# Instructions for the task:
Only a number is expected in reply: the number of lines below that include the word "maxDelay".

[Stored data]
════════════════════
/-! ### STATUS -/

theorem statusWord_ctrlState (s : State) : (statusWord s).extractLsb' 8 8 = s.ctrlState := by
  apply BitVec.eq_of_getLsbD_eq
  intro i hi
  simp only [statusWord, BitVec.getLsbD_extractLsb', BitVec.getLsbD_append]
  interval_cases i <;> simp

theorem statusWord_calPhase (s : State) : (statusWord s).extractLsb' 1 3 = s.calPhase.code := by
  apply BitVec.eq_of_getLsbD_eq
  intro i hi
  simp only [statusWord, BitVec.getLsbD_extractLsb', BitVec.getLsbD_append]
  interval_cases i <;> simp

/-- The single bits of STATUS, from the reserved bit 7 down to MODE. -/
theorem statusWord_bits (s : State) :
    (statusWord s).getLsbD 7 = false ∧ (statusWord s).getLsbD 6 = s.zcPrev ∧ (statusWord s).getLsbD 5 = s.heartbeat ∧
    (statusWord s).getLsbD 4 = s.gate ∧ (statusWord s).getLsbD 0 = mode s := by
  simp only [statusWord, BitVec.getLsbD_append]
  simp

/-- Settles O10: each field of STATUS by the lemma that reads it back, and each output line by its field. -/
theorem statusHoldsItsFields : Obligations.StatusHoldsItsFields := by
  intro s
  obtain ⟨hzero, hzc, hheartbeat, hgate, hmode⟩ := statusWord_bits s
  exact ⟨statusWord_ctrlState s, hzero, hzc, hheartbeat, hgate, statusWord_calPhase s, by rw [hmode, mode_iff],
    hgate.symm, hheartbeat.symm, hmode.symm⟩

/-! ### What a calibration step can do -/

/-- The moves of the calibration sequencer (R84 to R93): CAL_CNT counts or restarts and nothing else changes, a wait goes on
to the next wait, WAIT_REF takes the reference edge, COLLECT takes a sample, or the last sample publishes the bounds. -/
inductive CalMove (ev : Bool) (s : State) : State → Prop
  | count (c : Reg16) : CalMove ev s { s with calCnt := c }
  | advance (p : CalPhase) (hnext : p.code.toNat = s.calPhase.code.toNat + 1) (hwait : p.code.toNat ≤ 3) :
      CalMove ev s { s with calCnt := satInc16 s.calCnt, calPhase := p }
  | reference (hs : s.calPhase = .waitRef) (hev : ev = true) :
      CalMove ev s { s with calCnt := 0, calSum := 0, calIdx := 0, calPhase := .collect }
  | sample (n : Nat) (hs : s.calPhase = .collect) (hev : ev = true) (hvalid : validSample s.cfg n = true)
      (hmore : s.calIdx.toNat + 1 ≠ s.cfg.calN) :
      CalMove ev s { s with calCnt := 0, calSum := narrowCalSum (s.calSum.toNat + n),
                            calIdx := narrowCalIdx (s.calIdx.toNat + 1) }
  | publish (n : Nat) (hs : s.calPhase = .collect) (hev : ev = true) (hvalid : validSample s.cfg n = true)
      (hlast : s.calIdx.toNat + 1 = s.cfg.calN) :
      CalMove ev s { s with calCnt := 0, calSum := narrowCalSum (s.calSum.toNat + n),
                            calIdx := narrowCalIdx (s.calIdx.toNat + 1),
                            maxDelay := BitVec.ofInt 16 (maxDelayOf s.cfg (avgPeriod s.cfg (s.calSum.toNat + n))),
                            minDelay := BitVec.ofInt 16 (minDelayOf s.cfg (avgPeriod s.cfg (s.calSum.toNat + n))),
                            calPhase := .done }

theorem collectStep_move {s : State} (ev : Bool) (hs : s.calPhase = .collect) : CalMove ev s (collectStep ev s) := by
  rcases collectStep_cases ev s with ⟨-, h⟩ | ⟨-, -, h⟩ | ⟨hev, hvalid, h⟩ <;> rw [h]
  · exact .count _
  · exact .count _
  · rcases takeSample_cases (satInc16 s.calCnt).toNat { s with calCnt := 0 } with ⟨hlast, h⟩ | ⟨hmore, h⟩ <;> rw [h]
    · exact .publish _ hs hev hvalid hlast
    · exact .sample _ hs hev hvalid hmore

theorem calStep_waitLow1 {s : State} (hs : s.calPhase = .waitLow1) (z ev : Bool) : calStep z ev s = waitLow1Step z s := by
  simp only [calStep, hs]

theorem calStep_waitHigh {s : State} (hs : s.calPhase = .waitHigh) (z ev : Bool) : calStep z ev s = waitHighStep z s := by
  simp only [calStep, hs]

theorem calStep_waitLow2 {s : State} (hs : s.calPhase = .waitLow2) (z ev : Bool) : calStep z ev s = waitLow2Step z s := by
  simp only [calStep, hs]

theorem calStep_waitRef {s : State} (hs : s.calPhase = .waitRef) (z ev : Bool) : calStep z ev s = waitRefStep ev s := by
  simp only [calStep, hs]

theorem calStep_collect {s : State} (hs : s.calPhase = .collect) (z ev : Bool) : calStep z ev s = collectStep ev s := by
  simp only [calStep, hs]

theorem calStep_done {s : State} (hs : s.calPhase = .done) (z ev : Bool) : calStep z ev s = s := by
  simp only [calStep, hs]

/-- Every calibration step is one of the moves. -/
theorem calStep_move (z ev : Bool) (s : State) : CalMove ev s (calStep z ev s) := by
  cases hs : s.calPhase with
  | waitLow1 =>
    rw [calStep_waitLow1 hs]
    cases z
    · exact .advance .waitHigh (by rw [hs]; rfl) (by decide)
    · exact .count _
  | waitHigh =>
    rw [calStep_waitHigh hs]
    cases z
    · exact .count _
    · exact .advance .waitLow2 (by rw [hs]; rfl) (by decide)
  | waitLow2 =>
    rw [calStep_waitLow2 hs]
    cases z
    · exact .advance .waitRef (by rw [hs]; rfl) (by decide)
    · exact .count _
  | waitRef =>
    rw [calStep_waitRef hs]
    cases ev
    · exact .count _
    · exact .reference hs rfl
  | collect => rw [calStep_collect hs]; exact collectStep_move ev hs
  | done => rw [calStep_done hs]; exact .count s.calCnt

/-- The phase stays or is the next one (R84). -/
theorem calMove_phase {ev : Bool} {s t : State} (h : CalMove ev s t) :
    s.calPhase.code.toNat ≤ t.calPhase.code.toNat ∧ t.calPhase.code.toNat ≤ s.calPhase.code.toNat + 1 := by
  cases h with
  | count | sample => exact ⟨le_refl _, Nat.le_succ _⟩
  | advance p hnext => exact ⟨by simp only [hnext]; omega, by simp only [hnext]; omega⟩
  | reference hs | publish _ hs => simp [hs, CalPhase.code]

/-- The bounds change only by publication (R93). -/
theorem calMove_bounds {ev : Bool} {s t : State} (h : CalMove ev s t)
    (hne : t.minDelay ≠ s.minDelay ∨ t.maxDelay ≠ s.maxDelay) :
    s.calPhase = .collect ∧ t.calPhase = .done ∧ ev = true := by
  cases h with
  | count | advance | reference | sample => simp at hne
  | publish _ hs hev => exact ⟨hs, rfl, hev⟩

/-! ### What a phase-control step can do -/

/-- IDLE takes the accepted edge or does nothing (R100). -/
theorem idleStep_cases (acc : Bool) (s : State) :
    (acc = true ∧ idleStep acc s = { s with phaseCnt := 0, heartbeat := !s.heartbeat, ctrlState := ctrlOffset }) ∨
    (acc = false ∧ idleStep acc s = s) := by
  cases acc
  · exact .inr ⟨rfl, rfl⟩
  · exact .inl ⟨rfl, rfl⟩

theorem phaseStep_idle {s : State} (hs : s.ctrlState = 0) (acc : Bool) : phaseStep acc s = idleStep acc s :=
  if_pos hs

theorem phaseStep_offset {s : State} (hs : s.ctrlState = 1) (acc : Bool) : phaseStep acc s = offsetStep s := by
  simp [phaseStep, hs, ctrlIdle, ctrlOffset]

theorem phaseStep_delay {s : State} (hs : s.ctrlState = 2) (acc : Bool) : phaseStep acc s = delayStep s := by
  simp [phaseStep, hs, ctrlIdle, ctrlOffset, ctrlDelay]

theorem phaseStep_trigger {s : State} (hs : s.ctrlState = 3) (acc : Bool) : phaseStep acc s = triggerStep s := by
  simp [phaseStep, hs, ctrlIdle, ctrlOffset, ctrlDelay, ctrlTrigger]

theorem phaseStep_invalid {s : State} (h : 4 ≤ s.ctrlState.toNat) (acc : Bool) : phaseStep acc s = invalidStep s := by
  rcases phaseStep_cases acc s with ⟨hs, -⟩ | ⟨hs, -⟩ | ⟨hs, -⟩ | ⟨hs, -⟩ | ⟨-, heq⟩
  case inr.inr.inr.inr => exact heq
  all_goals rw [hs] at h; exact absurd h (by decide)

/-- GATE rises only where DELAY fires on an armed DIM_TARGET (R102). -/
theorem phaseStep_gate_rises {acc : Bool} {s : State} (hlow : s.gate = false) (hhigh : (phaseStep acc s).gate = true) :
    s.ctrlState = 2 ∧ armed s.cfg s.dimTarget.toNat = true ∧
      (phaseStep acc s).ctrlState = 3 ∧ (phaseStep acc s).phaseCnt = 0 := by
  rcases phaseStep_cases acc s with ⟨-, h⟩ | ⟨-, h⟩ | ⟨hs, h⟩ | ⟨-, h⟩ | ⟨-, h⟩ <;> rw [h] at hhigh ⊢
  · rcases idleStep_cases acc s with ⟨-, h⟩ | ⟨-, h⟩ <;> simp [h, hlow] at hhigh
  · rcases offsetStep_cases s with ⟨-, h⟩ | ⟨-, h⟩ <;> simp [h, hlow] at hhigh
  · rcases delayStep_cases s with ⟨-, harmed, h⟩ | ⟨-, h⟩ | ⟨-, -, h⟩
    · rw [h]; exact ⟨hs, harmed, rfl, rfl⟩
    · simp [h] at hhigh
    · simp [h, hlow] at hhigh
  · rcases triggerStep_cases s with ⟨-, h⟩ | ⟨-, h⟩ <;> simp [h, hlow] at hhigh
  · simp [invalidStep] at hhigh

/-- HEARTBEAT toggles only where IDLE takes an accepted edge (R100). -/
theorem phaseStep_heartbeat_ne {acc : Bool} {s : State} (hne : (phaseStep acc s).heartbeat ≠ s.heartbeat) :
    s.ctrlState = 0 ∧ acc = true ∧ (phaseStep acc s).ctrlState = 1 ∧ (phaseStep acc s).phaseCnt = 0 := by
  rcases phaseStep_cases acc s with ⟨hs, h⟩ | ⟨-, h⟩ | ⟨-, h⟩ | ⟨-, h⟩ | ⟨-, h⟩ <;> rw [h] at hne ⊢
  · rcases idleStep_cases acc s with ⟨hacc, h⟩ | ⟨-, h⟩
    · rw [h]; exact ⟨hs, hacc, rfl, rfl⟩
    · simp [h] at hne
  · rcases offsetStep_cases s with ⟨-, h⟩ | ⟨-, h⟩ <;> simp [h] at hne
  · rcases delayStep_cases s with ⟨-, -, h⟩ | ⟨-, h⟩ | ⟨-, -, h⟩ <;> simp [h] at hne
  · rcases triggerStep_cases s with ⟨-, h⟩ | ⟨-, h⟩ <;> simp [h] at hne
  · simp [invalidStep] at hne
════════════════════
# Task answer:
2